• WHAT YOU ARE ASKED TO DO
From the entries that follow, copy exactly the lines beginning at the line holding "have hkc : k < s.cfg.hdrBytes := hk" and continuing through the line holding "the invariant. -/".

• SUPPLIED DATA
theorem setHeaderByte_getLsbD (c : Config) (hdr : Word) (h : Nat) (b : Byte) {q : Nat} (hq : q < 64) :
    (setHeaderByte c hdr h b).getLsbD q =
      if headerBit c h ≤ q ∧ q < headerBit c h + 8 then b.getLsbD (q - headerBit c h) else hdr.getLsbD q := by
  simp only [setHeaderByte, BitVec.getLsbD_or, BitVec.getLsbD_and, BitVec.getLsbD_not, BitVec.getLsbD_shiftLeft,
    BitVec.getLsbD_setWidth, byteMask_getLsbD]
  by_cases hlo : q < headerBit c h
  · simp [hq, hlo, show ¬headerBit c h ≤ q by omega]
  · by_cases hhi : q < headerBit c h + 8
    · simp [hq, hlo, hhi, show headerBit c h ≤ q by omega, show q - headerBit c h < 8 by omega,
        show q - headerBit c h < 64 by omega]
    · simp [hq, hlo, hhi, show ¬q - headerBit c h < 8 by omega, show 8 ≤ q - headerBit c h by omega]

/-- Setting a header byte sets that byte and leaves the others (20_memory.md R211). -/
theorem headerByte_setHeaderByte {c : Config} (hc : c.hdrBytes ≤ 8) (hdr : Word) {h k : Nat} (b : Byte)
    (hh : h < c.hdrBytes) (hk : k < c.hdrBytes) :
    headerByte c (setHeaderByte c hdr h b) k = if k = h then b else headerByte c hdr k := by
  have hle := headerBit_add_le hk
  apply BitVec.eq_of_getLsbD_eq
  intro q hq
  rw [headerByte, BitVec.getLsbD_extractLsb', setHeaderByte_getLsbD _ _ _ _ (by omega)]
  by_cases e : k = h
  · subst e
    simp [hq]
  · have := headerBit_apart hh hk e
    rw [if_neg (by omega), if_neg e, headerByte, BitVec.getLsbD_extractLsb']

/-- `HDR` is below `2^(8·HDR_BYTES)` exactly when the bits the register does not have are 0. -/
theorem toNat_le_hdrMax_iff (c : Config) (hdr : Word) :
    hdr.toNat ≤ c.hdrMax ↔ ∀ q, 8 * c.hdrBytes ≤ q → hdr.getLsbD q = false := by
  have hpos : 0 < 2 ^ (8 * c.hdrBytes) := Nat.two_pow_pos _
  have hlt : hdr.toNat ≤ c.hdrMax ↔ hdr.toNat < 2 ^ (8 * c.hdrBytes) := by
    unfold Config.hdrMax
    omega
  rw [hlt]
  constructor
  · intro h q hq
    exact Nat.testBit_eq_false_of_lt (h.trans_le (Nat.pow_le_pow_right (by omega) hq))
  · intro h
    exact Nat.lt_pow_two_of_testBit _ fun q hq => h q hq

theorem setHeaderByte_le_hdrMax {c : Config} {hdr : Word} {h : Nat} (b : Byte) (hh : h < c.hdrBytes)
    (hle : hdr.toNat ≤ c.hdrMax) : (setHeaderByte c hdr h b).toNat ≤ c.hdrMax := by
  rw [toNat_le_hdrMax_iff] at hle ⊢
  intro q hq
  have := headerBit_add_le hh
  by_cases h64 : q < 64
  · rw [setHeaderByte_getLsbD _ _ _ _ h64, if_neg (by omega)]
    exact hle q hq
  · exact BitVec.getLsbD_of_ge _ _ (by omega)

@[simp] theorem headerByte_zero (c : Config) (k : Nat) : headerByte c 0 k = 0 := by
  simp [headerByte]

/-- A header of all zeros is well formed at any length it may have. -/
theorem Header.wf_zero {c : Config} {n : Nat} (h : n ≤ c.hdrBytes) : Header.wf c { hdr := 0, hlen := n } :=
  ⟨h, Nat.zero_le _, fun k _ _ => headerByte_zero c k⟩

/-! ### The compressor -/

/-- `A`'s window leaves a bit between its zeros (44_appender.md R530). -/
def Appender.windowOk (c : Config) (a : Appender) : Prop :=
  a.wv = true → a.lz.toNat ≤ c.lzMax ∧ a.lz.toNat + a.tz.toNat < 64

/-- Counts of zeros of a word are held in six bits without loss. -/
theorem toNat_ofNat_six {n : Nat} (h : n < 64) : (BitVec.ofNat 6 n).toNat = n := by
  rw [BitVec.toNat_ofNat]
  exact Nat.mod_eq_of_lt h

theorem valuePut_keeps {c : Config} {a : Appender} (h : a.windowOk c) (v : Word) :
    (valuePut c a v).2.valid = a.valid ∧ (valuePut c a v).2.windowOk c := by
  rcases valuePut_cases c a v with e | ⟨lz, tz, hlz, hsum, e⟩ <;> rw [e]
  · exact ⟨rfl, h⟩
  · refine ⟨rfl, fun _ => ?_⟩
    rw [toNat_ofNat_six (by omega), toNat_ofNat_six (by omega)]
    exact ⟨hlz, hsum⟩

/-- Encoding a sample keeps `A.VALID` and a window that fits 64 bits (44_appender.md R526 to R530). -/
theorem encodeSample_keeps {c : Config} {a : Appender} (h : a.windowOk c) (t v : Word) :
    (encodeSample c a t v).2.valid = a.valid ∧ (encodeSample c a t v).2.windowOk c := by
  unfold encodeSample
  split
  · exact ⟨rfl, nofun⟩
  · exact valuePut_keeps h v

/-- `MAX_SAMPLES` fits the count register (00_scope.md R13). -/
theorem maxSamples_lt {c : Config} (h : c.wf) : c.maxSamples < 2 ^ 64 := by
  obtain ⟨⟨-, hbytes⟩, ⟨-, hmax⟩, -⟩ := h
  have hpow : 2 ^ (8 * c.hdrBytes) ≤ 2 ^ 64 := Nat.pow_le_pow_right (by omega) (by omega)
  unfold Config.hdrMax at hmax
  omega

/-- The count after a sample that `APP_APPEND` takes is in range: the limit was not reached (44_appender.md R524). -/
theorem State.cnt_succ_le {s : State} (hcfg : s.cfg.wf) (hcnt : s.app.cnt.toNat ≤ s.cfg.maxSamples)
    (hlimit : s.app.cnt.toNat ≠ s.cfg.maxSamples) : (s.app.cnt + 1).toNat ≤ s.cfg.maxSamples := by
  have := maxSamples_lt hcfg
  bv_omega

/-! ### The decompressor contexts -/

/-- A closed context meets its invariant over any store. -/
theorem DecCtx.wf_closed {vb : Nat} {d : DecCtx} (h : d.act = false) : d.wf vb := by
  intro ha
  rw [h] at ha
  cases ha

theorem DecCtx.wf_mono {vb vb' : Nat} {d : DecCtx} (h : d.wf vb) (hle : vb ≤ vb') : d.wf vb' := fun ha => by
  obtain ⟨hcur, hi, hw⟩ := h ha
  exact ⟨hcur.trans hle, hi, hw⟩

theorem DecCtx.wf_openRaw {vb q : Nat} (h : q ≤ vb) : (DecCtx.openRaw q).wf vb :=
  fun _ => ⟨h, Nat.le_refl _, nofun⟩

theorem DecCtx.wf_openIter (vb : Nat) (n : Word) : (DecCtx.openIter n).wf vb :=
  fun _ => ⟨Nat.zero_le _, Nat.zero_le _, nofun⟩

theorem DecCtx.wf_withCur {vb cur : Nat} {d : DecCtx} (h : d.wf vb) (hcur : d.cur ≤ vb → cur ≤ vb) :
    DecCtx.wf vb { d with cur := cur } := fun ha => by
  obtain ⟨hc, hi, hw⟩ := h ha
  exact ⟨hcur hc, hi, hw⟩

/-- A sample that decodes leaves a context with its cursor in the store and its count in range, when the count was
not reached (45_iterator.md R561 to R565). -/
theorem DecCtx.wf_decodeSample {c : Config} {p : Payload} {d d' : DecCtx} (h : d.wf p.vb) (hopen : d.act = true)
    (hi : d.i ≠ d.n) (hd : decodeSample c p d = .ok d') : d'.wf p.vb := by
  obtain ⟨hcur, hle, hw⟩ := h hopen
  obtain ⟨-, -, hn', hi', -, hcur', hwin⟩ := decodeSample_ok hcur hd
  refine fun _ => ⟨hcur', ?_, fun hwv => ?_⟩
  · have hne : d.i.toNat ≠ d.n.toNat := fun e => hi (BitVec.eq_of_toNat_eq e)
    rw [hn', hi']
    bv_omega
  · rcases hwin with ⟨ewv, elz, etz⟩ | hoff | ⟨lz, tz, hsum, elz, etz⟩
    · rw [elz, etz]
      exact hw (ewv ▸ hwv)
    · rw [hoff] at hwv
      cases hwv
    · rw [elz, etz, toNat_ofNat_six (by omega), toNat_ofNat_six (by omega)]
      exact hsum

/-! ### The invariant, by the parts an operation changes -/

/-- An open context is one of the list, so it meets its invariant. -/
theorem State.Inv.ctx_wf {s : State} (h : s.Inv) (j : BitVec 4) : (s.ctx j).wf s.payload.vb := by
  obtain ⟨-, -, -, -, -, hctx, -⟩ := h
  by_cases hj : j.toNat < s.dec.length
  · have e : s.ctx j = s.dec[j.toNat] := by simp [State.ctx, List.getD_eq_getElem?_getD, hj]
    rw [e]
    exact hctx _ (List.getElem_mem hj)
  · refine DecCtx.wf_closed ?_
    by_contra ha
    exact hj (State.lt_of_open (by simpa using ha))

theorem State.Inv.setCtx {s : State} (h : s.Inv) (j : BitVec 4) {d : DecCtx} (hd : d.wf s.payload.vb) :
    (s.setCtx j d).Inv := by
  obtain ⟨hcfg, hstore, hhdr, happ, hlen, hctx, hbusy⟩ := h
  refine ⟨hcfg, hstore, hhdr, happ, by rw [State.setCtx_dec, List.length_set]; exact hlen, fun e he => ?_, hbusy⟩
  rcases List.mem_or_eq_of_mem_set he with he | rfl
  · exact hctx e he
  · exact hd

theorem State.Inv.post {s : State} (h : s.Inv) (st : Status) (r0 r1 : Word) (e : Bool) : (s.post st r0 r1 e).Inv := by
  obtain ⟨hcfg, hstore, hhdr, happ, hlen, hctx, -⟩ := h
  exact ⟨hcfg, hstore, hhdr, happ, hlen, hctx, fun _ => rfl⟩

/-- `raise` keeps the invariant: it closes a context at most (60_exceptions.md R712). -/
theorem State.Inv.raise {s : State} (h : s.Inv) (closes : Option (BitVec 4)) (e : Status) : (s.raise closes e).Inv := by
  cases closes with
  | none => exact h.post _ _ _ _
  | some j =>
    rw [State.raise_some]
    split
    · exact h.post _ _ _ _
    · exact (h.setCtx j (DecCtx.wf_closed rfl)).post _ _ _ _

/-- The commit of a bit list that fits: open contexts stay below the longer stream's end. -/
theorem State.Inv.append {s : State} {out : List Bool} (h : s.Inv) (hfit : s.fits out = true) :
    State.Inv { s with payload := s.payload.append out } := by
  obtain ⟨hcfg, hstore, hhdr, happ, hlen, hctx, hbusy⟩ := h
  have ⟨hp, _⟩ := hstore
  obtain ⟨-, hvb⟩ := Payload.append_wf hp out
  exact ⟨hcfg, State.storeWf_append hstore hfit, hhdr, happ, hlen,
    fun d hd => DecCtx.wf_mono (hctx d hd) (by rw [hvb]; omega), hbusy⟩

theorem State.Inv.complete_written {s p : State} (hs : s.Inv) (hp : p.Inv) (closes : Option (BitVec 4))
    (out : List Bool) : (s.complete closes (written p out)).Inv := by
  rw [State.complete_written]
  split
  · exact (hp.append ‹_›).post _ _ _ _
  · exact hs.raise _ _

/-- Emptying the store and closing every context keeps the invariant, whatever the chunk that stands there after. -/
theorem State.Inv.emptied {s : State} (h : s.Inv) {hd : Header} {a : Appender} (hhdr : hd.wf s.cfg)
    (happ : a.wf s.cfg hd) : State.Inv { s.closeAll with payload := Payload.empty, header := hd, app := a } := by
  obtain ⟨hcfg, -, -, -, hlen, -, hbusy⟩ := h
  refine ⟨hcfg, ⟨Payload.empty_wf, fun cap _ => Nat.zero_le _⟩, hhdr, happ, by simpa using hlen, ?_, hbusy⟩
  intro d hmem
  obtain ⟨e, -, rfl⟩ := List.mem_map.mp hmem
  exact DecCtx.wf_closed rfl

theorem Appender.wf_initial (c : Config) (h : Header) : Appender.initial.wf c h := ⟨Nat.zero_le _, nofun, nofun⟩

theorem State.Inv.cleared {s : State} (h : s.Inv) : s.cleared.Inv :=
  h.emptied (Header.wf_zero (Nat.zero_le _)) (Appender.wf_initial _ _)

theorem State.Inv.newChunk {s : State} (h : s.Inv) : s.newChunk.Inv :=
  h.emptied (Header.wf_zero (Nat.le_refl _)) ⟨Nat.zero_le _, fun _ => ⟨rfl, rfl⟩, nofun⟩

theorem State.Inv.disowned {s : State} (h : s.Inv) : s.disowned.Inv := by
  obtain ⟨hcfg, hstore, hhdr, ⟨hcnt, -, hwin⟩, hlen, hctx, hbusy⟩ := h
  exact ⟨hcfg, hstore, hhdr, ⟨hcnt, nofun, hwin⟩, hlen, hctx, hbusy⟩

/-- A loaded header byte is inside the register, and the bytes still absent stay 0 (10_state.md R112). -/
theorem State.Inv.headerLoaded {s : State} (h : s.Inv) (hlt : s.header.hlen < s.cfg.hdrBytes) :
    s.headerLoaded.Inv := by
  obtain ⟨hcfg, hstore, ⟨-, hmax, hzero⟩, ⟨hcnt, -, hwin⟩, hlen, hctx, hbusy⟩ := h
  have ⟨⟨_, hb⟩, _⟩ := hcfg
  refine ⟨hcfg, hstore, ⟨hlt, setHeaderByte_le_hdrMax _ hlt hmax, fun k hk hge => ?_⟩, ⟨hcnt, nofun, hwin⟩,
    hlen, hctx, hbusy⟩
  have hge' : s.header.hlen + 1 ≤ k := hge
  show headerByte s.cfg (setHeaderByte s.cfg s.header.hdr s.header.hlen s.operandByte) k = 0
  rw [headerByte_setHeaderByte hb _ _ hlt hk, if_neg (by omega)]
  exact hzero k hk (Nat.le_of_succ_le hge')

/-- A sample taken leaves `HDR` = `A.CNT`, one higher and still in range (44_appender.md R523, R524). -/
theorem State.Inv.counted {s : State} (h : s.Inv) (hok : s.appendable s.operandValue = .ok ()) : s.counted.Inv := by
  obtain ⟨hcfg, hstore, -, ⟨hcnt, hown, hwin⟩, hlen, hctx, hbusy⟩ := h
  have ⟨_, ⟨_, hmax⟩, _⟩ := hcfg
  obtain ⟨hvalid, hlimit, -⟩ := State.appendable_ok hok
  obtain ⟨hfull, -⟩ := hown hvalid
  have hle := State.cnt_succ_le hcfg hcnt hlimit
  obtain ⟨-, hwin'⟩ := encodeSample_keeps (a := s.app) hwin s.operandValue s.operandPattern
  refine ⟨hcfg, hstore, ⟨hfull.le, hle.trans hmax, fun k hk hge => ?_⟩, ⟨hle, fun _ => ⟨hfull, rfl⟩, hwin'⟩,
    hlen, hctx, hbusy⟩
  have hgek : s.header.hlen ≤ k := hge
  have hkc : k < s.cfg.hdrBytes := hk
  omega

/-! ### Commands -/

@[simp] theorem State.complete_endOfSequence (s : State) (closes : Option (BitVec 4)) :
    s.complete closes s.endOfSequence = s.post .ok 0 0 true := rfl

/-- Whatever a command answers, its completion keeps the invariant. -/
theorem State.Answers.complete_inv {s : State} {i : Instr} {r : Except Status Done} (h : s.Answers i r) (hs : s.Inv)
    (closes : Option (BitVec 4)) : (s.complete closes r).Inv := by
  cases h with
  | error e => exact hs.raise _ _
  | report _ r0 r1 => exact hs.post _ _ _ _
  | put _ out => exact hs.complete_written hs _ _
  | read _ _ v hcur => exact (hs.setCtx _ (DecCtx.wf_withCur (hs.ctx_wf _) hcur)).post _ _ _ _
  | openRaw _ hq => exact (hs.setCtx _ (DecCtx.wf_openRaw hq)).post _ _ _ _
  | openIter _ _ => exact (hs.setCtx _ (DecCtx.wf_openIter _ _)).post _ _ _ _
  | ended _ _ _ => exact hs.post _ _ _ _
  | sample hopen _ hi hd => exact (hs.setCtx _ (DecCtx.wf_decodeSample (hs.ctx_wf _) hopen hi hd)).post _ _ _ _
  | cleared => exact hs.cleared.post _ _ _ _
  | newChunk => exact hs.newChunk.post _ _ _ _
  | append hok => exact hs.complete_written (hs.counted hok) _ _
  | loadHeader hh => exact hs.complete_written (hs.headerLoaded hh.2) _ _
  | loadPayload _ => exact hs.complete_written hs.disowned _ _

theorem exec_inv {i : Instr} {s t : State} (hs : s.Inv) (h : exec i s = .next t) : t.Inv := by
  obtain ⟨r, hr, ha⟩ := exec_answers i s
  rw [hr] at h
  cases h
  exact ha.complete_inv hs _

theorem State.runCommand_inv {s t : State} (hs : s.Inv) (h : s.runCommand = .next t) : t.Inv := by
  unfold State.runCommand at h
  split at h
  · exact exec_inv hs h
  · cases h
    exact hs.raise _ _
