-- ==== Sys2Proof/Machine/Tables.lean ====
section
/-!
DEFINITION. The function tables (02 R66): the special results, the value of each function in fixed point, and the FP32 result, which is
free within the bound that R66 states (log entry 95).
-/
namespace Sys2Proof.Machine

/-- Fraction bits of the fixed point in which the functions are worked out: far below any bound of R66. -/
def fxBits : Nat := 512
/-- 1.0 in fixed point. -/
def fxOne : Int := 2 ^ fxBits
/-- A product in fixed point. -/
def fxMul (a b : Int) : Int := a * b / fxOne
/-- A quotient in fixed point. -/
def fxDiv (a b : Int) : Int := a * fxOne / b
/-- A finite FP32 value in fixed point: exact, since FP32 goes no lower than 2^-149. -/
def fxOf (x : Ext) : Int := x.toInt (-(fxBits : Int))

/-- The sum of a series of `n` terms: `step k t` is the term after `t`, and `part k t` what term `k` adds. -/
def fxSeries (n : Nat) (first : Int) (step part : Nat → Int → Int) : Int :=
  ((List.range n).foldl (fun (a : Int × Int) k => (a.1 + part k a.2, step k a.2)) (0, first)).1

/-- ln 2, by the series of 1 / (k 2^k). -/
def fxLn2 : Int := fxSeries 540 (fxOne / 2) (fun _ t => t / 2) (fun k t => t / (k + 1 : Int))

/-- The arc tangent of 1 / n. -/
def fxAtanInv (n : Int) : Int := fxSeries 240 (fxOne / n) (fun _ t => -(t / (n * n))) (fun k t => t / (2 * k + 1 : Int))
/-- pi, by Machin's formula. -/
def fxPi : Int := 16 * fxAtanInv 5 - 4 * fxAtanInv 239

/-- e^x, x held between -300 and 300: beyond them FP32 has overflowed or is zero. -/
def fxExp (x : Int) : Int :=
  let x := max (-(300 * fxOne)) (min x (300 * fxOne))
  let n := x / fxLn2
  let r := x - n * fxLn2
  let s := fxSeries 130 fxOne (fun k t => fxMul t r / (k + 1 : Int)) (fun _ t => t)
  if 0 ≤ n then s * 2 ^ n.toNat else s / 2 ^ (-n).toNat

/-- The natural logarithm of a positive number in fixed point. -/
def fxLog (x : Int) : Int :=
  let k := Nat.log2 x.toNat
  let y : Int := x * fxOne / 2 ^ k
  let z := fxDiv (y - fxOne) (y + fxOne)
  2 * fxSeries 170 z (fun _ t => fxMul (fxMul t z) z) (fun i t => t / (2 * i + 1 : Int)) + ((k : Int) - fxBits) * fxLn2

/-- The square root of a number in fixed point. -/
def fxSqrt (x : Int) : Int := (Nat.sqrt (x.toNat * 2 ^ fxBits) : Nat)

/-- 1 / (1 + e^-x). -/
def fxSigmoid (x : Int) : Int :=
  let e := fxExp (-(x.natAbs : Int))
  if 0 ≤ x then fxDiv fxOne (fxOne + e) else fxDiv e (fxOne + e)

/-- tanh x. -/
def fxTanh (x : Int) : Int :=
  let e := fxExp (-(2 * (x.natAbs : Int)))
  let t := fxDiv (fxOne - e) (fxOne + e)
  if 0 ≤ x then t else -t

/-- The normal distribution function, by its series around 0; beyond 16 it is 0 or 1 below every bound. -/
def fxPhi (x : Int) : Int :=
  let z : Int := x.natAbs
  if 16 * fxOne < z then (if 0 ≤ x then fxOne else 0)
  else
    let s := fxSeries 720 z (fun k t => fxMul (fxMul t z) z / (2 * k + 3 : Int)) (fun _ t => t)
    let h := fxMul (fxDiv (fxExp (-(fxMul z z / 2))) (fxSqrt (2 * fxPi))) s
    if 0 ≤ x then fxOne / 2 + h else fxOne / 2 - h

/-- The functions of R66 at a finite input with no special result, in fixed point. -/
def tableFixed (code : Nat) (x : Int) : Int :=
  match code with
  | 1 => fxExp x
  | 2 => fxExp (fxMul (max (-(1000 * fxOne)) (min x (1000 * fxOne))) fxLn2)
  | 3 => fxLog x
  | 4 => fxDiv fxOne x
  | 5 => fxDiv fxOne (fxSqrt x)
  | 6 => fxSqrt x
  | 7 => fxSigmoid x
  | 8 => fxTanh x
  | 9 => fxMul x (fxPhi x)
  | 10 => fxMul x (fxSigmoid (2 * fxMul (fxSqrt (fxDiv (2 * fxOne) fxPi)) (x + fxMul (fxMul x x) x * 44715 / 1000000)))
  | 11 => fxMul x (fxSigmoid x)
  | _ => if 300 * fxOne < x then x else fxLog (fxOne + fxExp x)

/-- The special results of a function table (R66), where the input has one. -/
def tableSpecial (code : Nat) (x : Ext) : Option Ext :=
  let one : Ext := .fin false 1 0
  match x with
  | .nan => some .nan
  | .inf false => match code with
    | 1 | 2 | 3 | 6 | 9 | 10 | 11 | 12 => some (.inf false)
    | 4 | 5 => some Ext.zero
    | 7 | 8 => some one
    | _ => none
  | .inf true => match code with
    | 1 | 2 | 7 | 12 => some Ext.zero
    | 3 | 5 | 6 => some .nan
    | 4 => some (.fin true 0 0)
    | 8 => some one.neg
    | 9 | 10 | 11 => some (.fin true 0 0)
    | _ => none
  | .fin s m _ => match code with
    | 3 => if m = 0 then some (.inf true) else if s then some .nan else none
    | 4 => if m = 0 then some (.inf s) else none
    | 5 => if m = 0 then some (.inf s) else if s then some .nan else none
    | 6 => if m = 0 then some x else if s then some .nan else none
    | _ => none

/-- Destination column of R66 for a format. -/
def Fmt.column : Fmt → Nat
  | .fp32 => 0
  | .fp16 | .bf16 => 1
  | _ => 2

/-- The FP32 column of R66: the bound in ulp of FP32. -/
def tableUlps : Nat → Nat
  | 4 | 6 => 1 | 1 | 2 | 5 => 2 | 3 | 7 | 8 => 3 | _ => 4

/-- How far from the exact result `y` the FP32 result of a table may lie (R66): the FP32 bound; for the 16-bit formats what leaves
their bound after a rounding to 11 bits; for the narrower ones 2^-14 of the result, 0.01 ulp of each of them at the least. Below -16
the last four functions are bounded by 2^-24. -/
def tableBound (code column : Nat) (x y : Ext) : Ext :=
  let far := x.lt (.fin true 16 0)
  if far && 9 ≤ code then .fin false 1 (-24)
  else match y with
    | .fin _ m e =>
      if m = 0 then .fin false (tableUlps code) (-149)
      else match column with
        | 0 => .fin false (tableUlps code) (ulpExp 24 (-126) m e)
        | 1 => .fin false (if 9 ≤ code then 3 else 1) (magLog2 m e - 11)
        | _ => .fin false m (e - 14)
    | _ => Ext.zero

/-- A function table, evaluated in FP32 (R66): the special results of the table, else the free value where it keeps the bound, and
otherwise the result rounded. -/
def tableF32 (code column : Nat) (x : Ext) : Ext :=
  match tableSpecial code x with
  | some r => r
  | none =>
    let y := Ext.ofInt (tableFixed code (fxOf x)) (-(fxBits : Int)) false
    let r := ofF32 (Config.tableFn code column (toF32 x))
    if !r.special && !((tableBound code column x y).lt (r.sub y).abs) then r else f32 y

end Sys2Proof.Machine
end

• THE ANSWER
  have hkc : k < s.cfg.hdrBytes := hk
  omega

/-! ### Commands -/

@[simp] theorem State.complete_endOfSequence (s : State) (closes : Option (BitVec 4)) :
    s.complete closes s.endOfSequence = s.post .ok 0 0 true := rfl

/-- Whatever a command answers, its completion keeps the invariant. -/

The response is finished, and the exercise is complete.